● **Dataset extract**
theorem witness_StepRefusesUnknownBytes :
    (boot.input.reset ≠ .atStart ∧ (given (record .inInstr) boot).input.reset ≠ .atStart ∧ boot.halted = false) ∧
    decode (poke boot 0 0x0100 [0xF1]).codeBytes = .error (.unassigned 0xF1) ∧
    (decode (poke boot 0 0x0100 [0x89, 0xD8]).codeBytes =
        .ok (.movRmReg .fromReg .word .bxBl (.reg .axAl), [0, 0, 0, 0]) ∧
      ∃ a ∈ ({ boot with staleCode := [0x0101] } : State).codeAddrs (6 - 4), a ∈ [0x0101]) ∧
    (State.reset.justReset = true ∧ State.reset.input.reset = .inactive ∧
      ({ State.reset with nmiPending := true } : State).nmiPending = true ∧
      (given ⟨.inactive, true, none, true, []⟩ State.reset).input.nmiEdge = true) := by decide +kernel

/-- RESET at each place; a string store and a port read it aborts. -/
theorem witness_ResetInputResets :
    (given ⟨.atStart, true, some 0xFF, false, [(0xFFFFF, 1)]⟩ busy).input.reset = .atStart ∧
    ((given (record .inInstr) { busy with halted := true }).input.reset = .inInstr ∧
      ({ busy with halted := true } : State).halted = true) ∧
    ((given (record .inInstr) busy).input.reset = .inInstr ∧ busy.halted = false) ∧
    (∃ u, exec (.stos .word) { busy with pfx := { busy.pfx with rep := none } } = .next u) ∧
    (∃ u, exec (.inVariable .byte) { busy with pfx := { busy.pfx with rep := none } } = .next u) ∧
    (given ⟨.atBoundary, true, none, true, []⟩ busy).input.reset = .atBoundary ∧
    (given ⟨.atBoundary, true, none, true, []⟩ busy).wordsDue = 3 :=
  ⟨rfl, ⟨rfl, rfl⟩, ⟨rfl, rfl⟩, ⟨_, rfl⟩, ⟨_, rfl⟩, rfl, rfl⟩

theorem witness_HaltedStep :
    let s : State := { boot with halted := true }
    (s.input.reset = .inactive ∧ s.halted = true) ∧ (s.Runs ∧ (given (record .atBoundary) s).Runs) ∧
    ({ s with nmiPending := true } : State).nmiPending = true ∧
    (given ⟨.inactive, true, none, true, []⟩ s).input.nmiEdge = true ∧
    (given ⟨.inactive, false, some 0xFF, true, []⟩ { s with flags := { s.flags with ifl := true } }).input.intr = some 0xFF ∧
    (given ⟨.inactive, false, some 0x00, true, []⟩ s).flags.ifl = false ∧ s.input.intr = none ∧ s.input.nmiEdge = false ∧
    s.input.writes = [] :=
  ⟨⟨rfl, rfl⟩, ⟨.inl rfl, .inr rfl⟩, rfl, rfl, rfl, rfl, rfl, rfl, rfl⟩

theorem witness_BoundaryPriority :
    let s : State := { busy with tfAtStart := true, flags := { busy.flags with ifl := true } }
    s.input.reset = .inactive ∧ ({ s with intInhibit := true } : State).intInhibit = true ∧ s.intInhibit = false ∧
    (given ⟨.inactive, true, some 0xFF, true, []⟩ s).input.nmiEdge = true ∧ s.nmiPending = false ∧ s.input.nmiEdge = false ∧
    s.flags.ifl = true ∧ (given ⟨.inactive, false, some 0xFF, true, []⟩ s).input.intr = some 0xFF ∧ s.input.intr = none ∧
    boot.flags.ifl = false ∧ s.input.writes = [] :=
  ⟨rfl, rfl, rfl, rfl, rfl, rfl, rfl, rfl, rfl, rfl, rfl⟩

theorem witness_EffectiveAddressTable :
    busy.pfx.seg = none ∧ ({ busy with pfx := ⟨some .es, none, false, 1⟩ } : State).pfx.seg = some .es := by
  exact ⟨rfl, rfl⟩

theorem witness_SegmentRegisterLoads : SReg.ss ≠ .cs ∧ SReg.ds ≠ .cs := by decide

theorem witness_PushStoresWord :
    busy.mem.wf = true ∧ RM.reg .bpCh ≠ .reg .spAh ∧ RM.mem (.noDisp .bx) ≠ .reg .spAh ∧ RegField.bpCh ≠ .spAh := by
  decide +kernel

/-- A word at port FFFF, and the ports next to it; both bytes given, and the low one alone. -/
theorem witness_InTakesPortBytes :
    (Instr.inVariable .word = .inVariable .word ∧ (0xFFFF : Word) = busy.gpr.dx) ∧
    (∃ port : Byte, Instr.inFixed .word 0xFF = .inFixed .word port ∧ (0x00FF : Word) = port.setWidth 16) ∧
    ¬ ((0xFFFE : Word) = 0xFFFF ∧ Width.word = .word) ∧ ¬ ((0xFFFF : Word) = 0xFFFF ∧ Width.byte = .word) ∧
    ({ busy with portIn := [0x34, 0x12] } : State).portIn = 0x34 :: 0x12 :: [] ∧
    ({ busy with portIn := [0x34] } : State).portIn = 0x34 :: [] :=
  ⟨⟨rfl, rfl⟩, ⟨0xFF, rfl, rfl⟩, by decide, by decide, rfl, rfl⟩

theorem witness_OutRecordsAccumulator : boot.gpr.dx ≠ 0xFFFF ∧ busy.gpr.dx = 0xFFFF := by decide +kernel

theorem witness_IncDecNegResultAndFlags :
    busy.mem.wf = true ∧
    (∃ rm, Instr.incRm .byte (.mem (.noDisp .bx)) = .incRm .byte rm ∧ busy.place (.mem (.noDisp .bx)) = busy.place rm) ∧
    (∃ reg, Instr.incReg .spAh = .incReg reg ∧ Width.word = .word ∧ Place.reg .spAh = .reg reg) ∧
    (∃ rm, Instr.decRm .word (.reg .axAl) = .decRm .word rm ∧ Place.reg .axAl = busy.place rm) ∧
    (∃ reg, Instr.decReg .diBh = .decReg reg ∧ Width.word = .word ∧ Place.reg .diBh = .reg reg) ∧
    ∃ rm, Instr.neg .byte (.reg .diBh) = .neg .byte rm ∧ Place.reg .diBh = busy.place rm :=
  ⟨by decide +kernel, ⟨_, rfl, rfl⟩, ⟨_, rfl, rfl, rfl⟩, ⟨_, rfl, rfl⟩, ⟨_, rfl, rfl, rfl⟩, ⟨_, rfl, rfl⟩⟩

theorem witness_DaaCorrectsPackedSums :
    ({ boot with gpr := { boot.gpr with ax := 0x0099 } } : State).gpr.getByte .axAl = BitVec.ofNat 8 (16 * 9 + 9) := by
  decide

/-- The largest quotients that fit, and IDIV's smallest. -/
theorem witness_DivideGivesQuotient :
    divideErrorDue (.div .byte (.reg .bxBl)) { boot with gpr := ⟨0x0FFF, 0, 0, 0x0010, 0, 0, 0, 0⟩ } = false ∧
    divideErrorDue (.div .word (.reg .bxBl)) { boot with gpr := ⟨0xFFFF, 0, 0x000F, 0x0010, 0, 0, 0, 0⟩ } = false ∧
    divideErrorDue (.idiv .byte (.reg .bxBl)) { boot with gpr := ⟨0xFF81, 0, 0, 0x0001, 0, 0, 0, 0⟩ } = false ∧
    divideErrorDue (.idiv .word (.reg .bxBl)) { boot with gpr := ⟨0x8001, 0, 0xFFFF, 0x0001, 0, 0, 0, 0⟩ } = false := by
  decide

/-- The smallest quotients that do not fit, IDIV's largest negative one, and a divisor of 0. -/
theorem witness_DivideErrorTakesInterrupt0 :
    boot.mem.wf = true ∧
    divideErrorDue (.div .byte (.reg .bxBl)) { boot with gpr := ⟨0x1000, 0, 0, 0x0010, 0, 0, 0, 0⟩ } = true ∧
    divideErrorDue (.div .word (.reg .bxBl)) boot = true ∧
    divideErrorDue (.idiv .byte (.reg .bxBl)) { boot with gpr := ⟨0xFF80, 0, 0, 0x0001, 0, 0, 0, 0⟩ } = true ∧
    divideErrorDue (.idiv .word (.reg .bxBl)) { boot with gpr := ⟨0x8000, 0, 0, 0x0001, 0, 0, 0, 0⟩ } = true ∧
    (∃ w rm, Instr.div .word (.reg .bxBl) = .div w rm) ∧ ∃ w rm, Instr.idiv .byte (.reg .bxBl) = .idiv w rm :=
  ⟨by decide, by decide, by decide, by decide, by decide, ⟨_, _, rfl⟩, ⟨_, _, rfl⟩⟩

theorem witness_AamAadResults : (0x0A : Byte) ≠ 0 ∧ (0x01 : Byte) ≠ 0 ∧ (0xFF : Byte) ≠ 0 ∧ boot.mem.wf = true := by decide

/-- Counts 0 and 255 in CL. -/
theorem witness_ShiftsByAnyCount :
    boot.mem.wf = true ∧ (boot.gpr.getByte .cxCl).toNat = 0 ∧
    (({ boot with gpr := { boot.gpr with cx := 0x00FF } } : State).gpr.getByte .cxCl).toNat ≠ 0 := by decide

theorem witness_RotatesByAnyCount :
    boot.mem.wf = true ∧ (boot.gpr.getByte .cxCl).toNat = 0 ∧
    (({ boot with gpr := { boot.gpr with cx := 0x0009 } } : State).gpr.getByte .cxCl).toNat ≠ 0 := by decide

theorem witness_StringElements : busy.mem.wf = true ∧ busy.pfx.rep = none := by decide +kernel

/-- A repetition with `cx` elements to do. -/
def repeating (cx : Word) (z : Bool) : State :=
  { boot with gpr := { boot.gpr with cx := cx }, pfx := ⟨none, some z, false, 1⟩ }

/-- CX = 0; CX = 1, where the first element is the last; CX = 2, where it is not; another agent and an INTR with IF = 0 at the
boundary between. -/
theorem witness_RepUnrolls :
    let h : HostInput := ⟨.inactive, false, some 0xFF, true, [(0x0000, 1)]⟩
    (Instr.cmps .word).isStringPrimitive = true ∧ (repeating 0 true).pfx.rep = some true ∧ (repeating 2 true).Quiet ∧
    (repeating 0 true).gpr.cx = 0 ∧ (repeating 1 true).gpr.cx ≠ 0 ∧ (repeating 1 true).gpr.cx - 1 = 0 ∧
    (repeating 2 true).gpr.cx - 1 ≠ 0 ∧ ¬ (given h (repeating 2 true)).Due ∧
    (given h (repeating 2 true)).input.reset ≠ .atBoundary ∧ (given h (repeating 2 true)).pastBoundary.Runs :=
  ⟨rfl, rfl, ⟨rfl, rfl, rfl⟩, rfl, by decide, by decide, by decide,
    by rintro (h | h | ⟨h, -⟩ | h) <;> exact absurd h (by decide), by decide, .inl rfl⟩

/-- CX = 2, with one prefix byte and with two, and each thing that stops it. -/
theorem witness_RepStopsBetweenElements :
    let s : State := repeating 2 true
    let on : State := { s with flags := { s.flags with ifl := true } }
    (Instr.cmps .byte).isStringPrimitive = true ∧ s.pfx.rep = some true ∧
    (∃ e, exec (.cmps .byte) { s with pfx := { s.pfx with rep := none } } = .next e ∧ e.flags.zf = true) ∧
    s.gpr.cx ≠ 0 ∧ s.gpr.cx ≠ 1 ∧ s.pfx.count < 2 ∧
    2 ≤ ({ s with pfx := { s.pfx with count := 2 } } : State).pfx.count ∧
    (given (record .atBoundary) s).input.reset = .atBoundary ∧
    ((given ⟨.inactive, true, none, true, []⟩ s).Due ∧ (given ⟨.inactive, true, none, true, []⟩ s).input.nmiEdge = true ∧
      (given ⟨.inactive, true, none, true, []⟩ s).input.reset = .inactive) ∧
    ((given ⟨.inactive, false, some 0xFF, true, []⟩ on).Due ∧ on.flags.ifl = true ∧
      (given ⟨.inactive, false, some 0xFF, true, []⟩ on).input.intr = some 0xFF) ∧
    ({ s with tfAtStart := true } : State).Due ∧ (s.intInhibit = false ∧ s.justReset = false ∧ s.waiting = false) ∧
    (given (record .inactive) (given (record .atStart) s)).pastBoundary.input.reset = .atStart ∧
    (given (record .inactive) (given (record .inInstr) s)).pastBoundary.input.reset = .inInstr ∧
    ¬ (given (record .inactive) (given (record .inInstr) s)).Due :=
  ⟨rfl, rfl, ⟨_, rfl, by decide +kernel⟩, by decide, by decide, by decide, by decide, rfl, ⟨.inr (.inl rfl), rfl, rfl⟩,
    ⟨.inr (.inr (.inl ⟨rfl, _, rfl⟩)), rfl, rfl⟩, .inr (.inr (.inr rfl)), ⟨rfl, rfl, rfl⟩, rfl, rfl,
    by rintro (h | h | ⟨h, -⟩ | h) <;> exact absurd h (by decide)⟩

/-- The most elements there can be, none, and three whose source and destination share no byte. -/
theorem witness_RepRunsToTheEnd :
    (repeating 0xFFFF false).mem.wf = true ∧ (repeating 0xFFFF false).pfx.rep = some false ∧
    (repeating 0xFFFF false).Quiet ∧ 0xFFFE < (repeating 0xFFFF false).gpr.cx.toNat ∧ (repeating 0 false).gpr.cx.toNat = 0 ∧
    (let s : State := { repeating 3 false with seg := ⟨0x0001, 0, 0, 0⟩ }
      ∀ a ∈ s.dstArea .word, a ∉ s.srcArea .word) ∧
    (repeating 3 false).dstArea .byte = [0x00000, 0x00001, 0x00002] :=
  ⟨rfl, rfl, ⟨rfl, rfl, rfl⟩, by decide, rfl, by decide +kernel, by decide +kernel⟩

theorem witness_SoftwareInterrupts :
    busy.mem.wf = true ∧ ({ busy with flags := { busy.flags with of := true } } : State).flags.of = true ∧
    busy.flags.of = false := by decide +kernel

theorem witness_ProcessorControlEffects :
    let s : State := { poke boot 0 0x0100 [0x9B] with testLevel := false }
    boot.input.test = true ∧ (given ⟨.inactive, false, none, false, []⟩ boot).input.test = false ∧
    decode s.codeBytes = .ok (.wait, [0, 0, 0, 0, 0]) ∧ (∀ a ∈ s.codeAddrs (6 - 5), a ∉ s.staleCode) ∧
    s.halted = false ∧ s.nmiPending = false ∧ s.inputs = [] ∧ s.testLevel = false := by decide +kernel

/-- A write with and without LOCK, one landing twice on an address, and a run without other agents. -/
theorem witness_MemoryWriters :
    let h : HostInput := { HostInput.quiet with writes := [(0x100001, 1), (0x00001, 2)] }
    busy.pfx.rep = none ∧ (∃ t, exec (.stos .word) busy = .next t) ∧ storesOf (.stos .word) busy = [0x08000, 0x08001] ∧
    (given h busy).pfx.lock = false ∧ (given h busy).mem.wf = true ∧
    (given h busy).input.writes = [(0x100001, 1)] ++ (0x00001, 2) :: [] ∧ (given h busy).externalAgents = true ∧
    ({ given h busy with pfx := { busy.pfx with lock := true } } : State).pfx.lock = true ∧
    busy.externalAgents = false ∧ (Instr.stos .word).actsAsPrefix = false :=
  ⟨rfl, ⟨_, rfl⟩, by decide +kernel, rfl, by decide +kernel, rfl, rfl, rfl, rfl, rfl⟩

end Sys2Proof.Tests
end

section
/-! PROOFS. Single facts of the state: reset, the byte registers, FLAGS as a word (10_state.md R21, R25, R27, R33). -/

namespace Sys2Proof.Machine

---

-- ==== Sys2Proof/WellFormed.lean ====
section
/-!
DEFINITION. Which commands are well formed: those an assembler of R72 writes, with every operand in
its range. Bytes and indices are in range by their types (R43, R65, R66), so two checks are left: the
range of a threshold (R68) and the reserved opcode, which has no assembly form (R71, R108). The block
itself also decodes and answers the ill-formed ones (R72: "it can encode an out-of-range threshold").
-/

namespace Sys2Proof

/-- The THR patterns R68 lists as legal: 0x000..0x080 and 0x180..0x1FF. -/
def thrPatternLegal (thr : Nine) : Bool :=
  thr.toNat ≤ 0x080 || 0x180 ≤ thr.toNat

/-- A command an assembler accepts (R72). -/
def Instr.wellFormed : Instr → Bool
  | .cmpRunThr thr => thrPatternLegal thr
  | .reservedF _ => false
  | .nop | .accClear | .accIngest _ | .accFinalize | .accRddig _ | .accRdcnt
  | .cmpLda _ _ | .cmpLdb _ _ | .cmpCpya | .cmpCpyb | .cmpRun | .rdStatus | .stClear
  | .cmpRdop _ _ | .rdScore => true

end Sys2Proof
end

---

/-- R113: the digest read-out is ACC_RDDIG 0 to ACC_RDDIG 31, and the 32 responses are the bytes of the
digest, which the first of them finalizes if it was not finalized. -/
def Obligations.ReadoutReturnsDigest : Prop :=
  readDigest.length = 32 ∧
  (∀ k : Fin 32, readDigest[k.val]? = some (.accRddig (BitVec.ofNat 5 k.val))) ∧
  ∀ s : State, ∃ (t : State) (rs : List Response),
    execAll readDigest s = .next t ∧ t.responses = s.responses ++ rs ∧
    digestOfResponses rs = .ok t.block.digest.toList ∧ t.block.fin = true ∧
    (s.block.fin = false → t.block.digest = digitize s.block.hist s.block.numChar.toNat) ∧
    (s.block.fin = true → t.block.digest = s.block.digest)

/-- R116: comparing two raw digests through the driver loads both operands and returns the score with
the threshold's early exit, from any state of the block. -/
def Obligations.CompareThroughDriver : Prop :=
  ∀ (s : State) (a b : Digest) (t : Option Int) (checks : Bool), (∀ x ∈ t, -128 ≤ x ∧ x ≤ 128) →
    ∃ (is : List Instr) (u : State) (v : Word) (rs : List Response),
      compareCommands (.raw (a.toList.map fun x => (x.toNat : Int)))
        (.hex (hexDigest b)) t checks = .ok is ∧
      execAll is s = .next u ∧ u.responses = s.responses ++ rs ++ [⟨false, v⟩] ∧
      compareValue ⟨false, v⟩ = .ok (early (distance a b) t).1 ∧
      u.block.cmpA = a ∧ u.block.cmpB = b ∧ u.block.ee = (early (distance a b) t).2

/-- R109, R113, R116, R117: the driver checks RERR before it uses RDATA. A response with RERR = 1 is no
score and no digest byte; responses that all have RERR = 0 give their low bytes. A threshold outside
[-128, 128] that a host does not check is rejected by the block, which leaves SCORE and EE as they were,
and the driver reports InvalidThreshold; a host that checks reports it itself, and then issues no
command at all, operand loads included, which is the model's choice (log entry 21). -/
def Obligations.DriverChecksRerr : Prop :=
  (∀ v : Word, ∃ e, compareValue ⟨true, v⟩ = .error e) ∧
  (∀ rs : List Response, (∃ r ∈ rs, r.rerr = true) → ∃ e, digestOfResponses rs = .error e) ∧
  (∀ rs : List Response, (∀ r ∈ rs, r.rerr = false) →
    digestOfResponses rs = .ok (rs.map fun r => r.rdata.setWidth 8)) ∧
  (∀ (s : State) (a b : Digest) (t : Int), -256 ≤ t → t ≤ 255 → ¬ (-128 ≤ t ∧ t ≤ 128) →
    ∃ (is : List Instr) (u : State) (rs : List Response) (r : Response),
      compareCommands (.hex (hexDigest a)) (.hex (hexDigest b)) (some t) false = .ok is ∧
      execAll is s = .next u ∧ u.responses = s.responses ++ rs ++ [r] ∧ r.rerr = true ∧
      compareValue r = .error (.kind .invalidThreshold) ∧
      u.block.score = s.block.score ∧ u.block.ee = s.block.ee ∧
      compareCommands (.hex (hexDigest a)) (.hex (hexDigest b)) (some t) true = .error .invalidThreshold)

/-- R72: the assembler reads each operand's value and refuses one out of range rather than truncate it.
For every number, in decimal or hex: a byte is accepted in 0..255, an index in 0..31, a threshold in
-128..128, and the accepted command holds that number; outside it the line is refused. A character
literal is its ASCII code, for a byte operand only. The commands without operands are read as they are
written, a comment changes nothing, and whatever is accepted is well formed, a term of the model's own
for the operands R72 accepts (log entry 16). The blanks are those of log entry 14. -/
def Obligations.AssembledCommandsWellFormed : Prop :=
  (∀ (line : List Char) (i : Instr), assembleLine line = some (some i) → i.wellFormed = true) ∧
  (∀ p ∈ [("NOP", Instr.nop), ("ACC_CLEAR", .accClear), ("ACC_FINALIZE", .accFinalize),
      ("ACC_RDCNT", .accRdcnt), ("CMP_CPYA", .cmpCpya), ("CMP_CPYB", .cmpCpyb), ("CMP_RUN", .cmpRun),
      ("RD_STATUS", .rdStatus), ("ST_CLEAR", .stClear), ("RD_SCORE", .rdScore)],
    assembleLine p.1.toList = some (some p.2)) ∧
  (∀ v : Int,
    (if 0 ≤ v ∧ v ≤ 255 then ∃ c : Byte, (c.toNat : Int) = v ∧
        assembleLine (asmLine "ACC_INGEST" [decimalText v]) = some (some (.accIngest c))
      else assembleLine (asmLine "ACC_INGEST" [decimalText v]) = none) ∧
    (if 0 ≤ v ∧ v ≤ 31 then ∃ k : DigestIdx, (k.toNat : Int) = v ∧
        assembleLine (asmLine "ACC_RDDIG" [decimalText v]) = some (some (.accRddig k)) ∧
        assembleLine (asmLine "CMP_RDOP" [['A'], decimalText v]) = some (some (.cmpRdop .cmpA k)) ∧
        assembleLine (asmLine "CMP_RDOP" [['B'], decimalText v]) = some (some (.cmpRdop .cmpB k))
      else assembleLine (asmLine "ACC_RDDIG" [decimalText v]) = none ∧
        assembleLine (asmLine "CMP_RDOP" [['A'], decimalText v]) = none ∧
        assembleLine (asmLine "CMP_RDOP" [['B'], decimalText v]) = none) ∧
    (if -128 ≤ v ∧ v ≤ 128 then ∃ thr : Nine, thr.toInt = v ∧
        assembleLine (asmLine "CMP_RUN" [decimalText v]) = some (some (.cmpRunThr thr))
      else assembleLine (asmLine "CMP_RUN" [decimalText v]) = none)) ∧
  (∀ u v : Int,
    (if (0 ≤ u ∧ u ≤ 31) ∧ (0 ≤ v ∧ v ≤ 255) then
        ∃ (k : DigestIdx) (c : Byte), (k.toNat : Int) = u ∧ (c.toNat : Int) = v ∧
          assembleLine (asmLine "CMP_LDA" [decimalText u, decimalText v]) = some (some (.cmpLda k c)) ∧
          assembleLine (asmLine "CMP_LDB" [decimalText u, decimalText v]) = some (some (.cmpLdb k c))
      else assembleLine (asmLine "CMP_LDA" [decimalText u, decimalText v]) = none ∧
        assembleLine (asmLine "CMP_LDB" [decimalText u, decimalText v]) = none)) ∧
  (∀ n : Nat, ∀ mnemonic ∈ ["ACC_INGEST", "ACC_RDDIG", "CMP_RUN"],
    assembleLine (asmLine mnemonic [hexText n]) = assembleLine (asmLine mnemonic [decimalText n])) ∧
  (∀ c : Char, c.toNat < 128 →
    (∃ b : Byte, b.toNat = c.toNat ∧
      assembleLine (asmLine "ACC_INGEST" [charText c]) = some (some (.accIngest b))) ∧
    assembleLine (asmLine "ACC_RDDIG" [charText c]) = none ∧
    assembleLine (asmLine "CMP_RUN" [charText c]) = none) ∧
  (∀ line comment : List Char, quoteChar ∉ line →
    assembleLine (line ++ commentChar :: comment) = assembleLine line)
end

● **Directions for this task**
Quote the data above from the line containing "(∃ reg, Instr.incReg" to the line containing "0x000F, 0x0010, 0, 0, 0, 0⟩", inclusive, and stop.

● **Exercise answer**
    (∃ reg, Instr.incReg .spAh = .incReg reg ∧ Width.word = .word ∧ Place.reg .spAh = .reg reg) ∧
    (∃ rm, Instr.decRm .word (.reg .axAl) = .decRm .word rm ∧ Place.reg .axAl = busy.place rm) ∧
    (∃ reg, Instr.decReg .diBh = .decReg reg ∧ Width.word = .word ∧ Place.reg .diBh = .reg reg) ∧
    ∃ rm, Instr.neg .byte (.reg .diBh) = .neg .byte rm ∧ Place.reg .diBh = busy.place rm :=
  ⟨by decide +kernel, ⟨_, rfl, rfl⟩, ⟨_, rfl, rfl, rfl⟩, ⟨_, rfl, rfl⟩, ⟨_, rfl, rfl, rfl⟩, ⟨_, rfl, rfl⟩⟩

theorem witness_DaaCorrectsPackedSums :
    ({ boot with gpr := { boot.gpr with ax := 0x0099 } } : State).gpr.getByte .axAl = BitVec.ofNat 8 (16 * 9 + 9) := by
  decide

/-- The largest quotients that fit, and IDIV's smallest. -/
theorem witness_DivideGivesQuotient :
    divideErrorDue (.div .byte (.reg .bxBl)) { boot with gpr := ⟨0x0FFF, 0, 0, 0x0010, 0, 0, 0, 0⟩ } = false ∧
    divideErrorDue (.div .word (.reg .bxBl)) { boot with gpr := ⟨0xFFFF, 0, 0x000F, 0x0010, 0, 0, 0, 0⟩ } = false ∧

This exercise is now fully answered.